- [DIRECTIONS]: Repeat the lines of the data exactly, from the first one through the one that contains "same denominator. -/".

[Stored data]
________________
/-- Keep at most `n` candidates, those with the most net hits; `fuel` bounds the removals. -/
def keepBest (n : Nat) : Nat → List Cand → List Cand
  | 0, l => l
  | fuel + 1, l => if l.length ≤ n then l else keepBest n fuel (dropWeakest l)

/-- Sub-groups present in an extent (R166): Xg = hg - Bext Ng / Nall, all over the same denominator. -/
def sgMask (b : Bg) (shots : List Nat) (frac : Nat) (bs : List Bin) : Nat :=
  let all := shots.sum
  let hs := [(bs.map Bin.g0).sum, (bs.map Bin.g1).sum, (bs.map Bin.g2).sum, (bs.map Bin.g3).sum]
  let xs : List Int := (List.range 4).map fun g =>
    ((hs.getD g 0 * b.den * all : Nat) : Int) - (b.num * bs.length * shots.getD g 0 : Nat)
  let tot := xs.sum
  (List.range 4).foldl (fun m g => if 0 < tot && decide (frac * tot ≤ 64 * xs.getD g 0) then setBit m g else m) 0

/-- The result of a peak finding: background, candidates found, echoes, and what the counters count. -/
structure Found where
  b : Bg
  cands : Nat
  echoes : List Cand
  dropped : Nat
  failed : Nat
  late : Bool
  deriving DecidableEq, Repr

/-- The peak finder of a channel (R164-R167). -/
def Dev.findPeaks (d : Dev) (c fv : Nat) : Found :=
  let h := headOf c
  let lo := d.firstBin h
  let pk := d.rd Reg.STP_PEAK_CTL
  let cc := d.rd Reg.STP_CC_CTL
  let bins := binList 512 (d.stp1 c).coarse
  let ns := bins.map (fun x => x.n)
  let k := fld pk 7 0
  let off := fld pk 15 8
  let b := background k off (fld pk 23 20) fv (ns.drop lo)
  let hot := (List.range 512).filter (fun i => decide (lo ≤ i) && exceeds k off b (ns.getD i 0))
  let rs := runsGo (fld pk 17 16) hot []
  let xs := extents (fld pk 19 18) lo 511 rs
  let s := d.stpBank (bankOf c)
  let all : List Cand := (List.range rs.length).map fun i =>
    let r := rs.getD i (0, 0)
    let x := xs.getD i (0, 0)
    let bs := slice bins x.1 x.2
    { runLo := r.1, runHi := r.2, lo := x.1, hi := x.2, net := netOf b bs,
      sg := if bit cc 0 then sgMask b [s.g0, s.g1, s.g2, s.g3] (fld cc 8 4) bs else 15, foreign := false }
  let eight := keepBest 8 all.length all
  let fails := fun (x : Cand) => bit cc 0 && decide (popCount 4 x.sg < fld cc 3 1)
  let passed := if bit cc 9 then eight.map (fun x => { x with foreign := fails x }) else eight.filter (fun x => !fails x)
  let four := keepBest 4 passed.length passed
  { b := b, cands := all.length, echoes := four,
    dropped := (all.length - eight.length) + (passed.length - four.length),
    failed := (eight.filter fails).length, late := decide (four.length < passed.length) }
________________
- [YOUR RESPONSE]:
/-- Keep at most `n` candidates, those with the most net hits; `fuel` bounds the removals. -/
def keepBest (n : Nat) : Nat → List Cand → List Cand
  | 0, l => l
  | fuel + 1, l => if l.length ≤ n then l else keepBest n fuel (dropWeakest l)

/-- Sub-groups present in an extent (R166): Xg = hg - Bext Ng / Nall, all over the same denominator. -/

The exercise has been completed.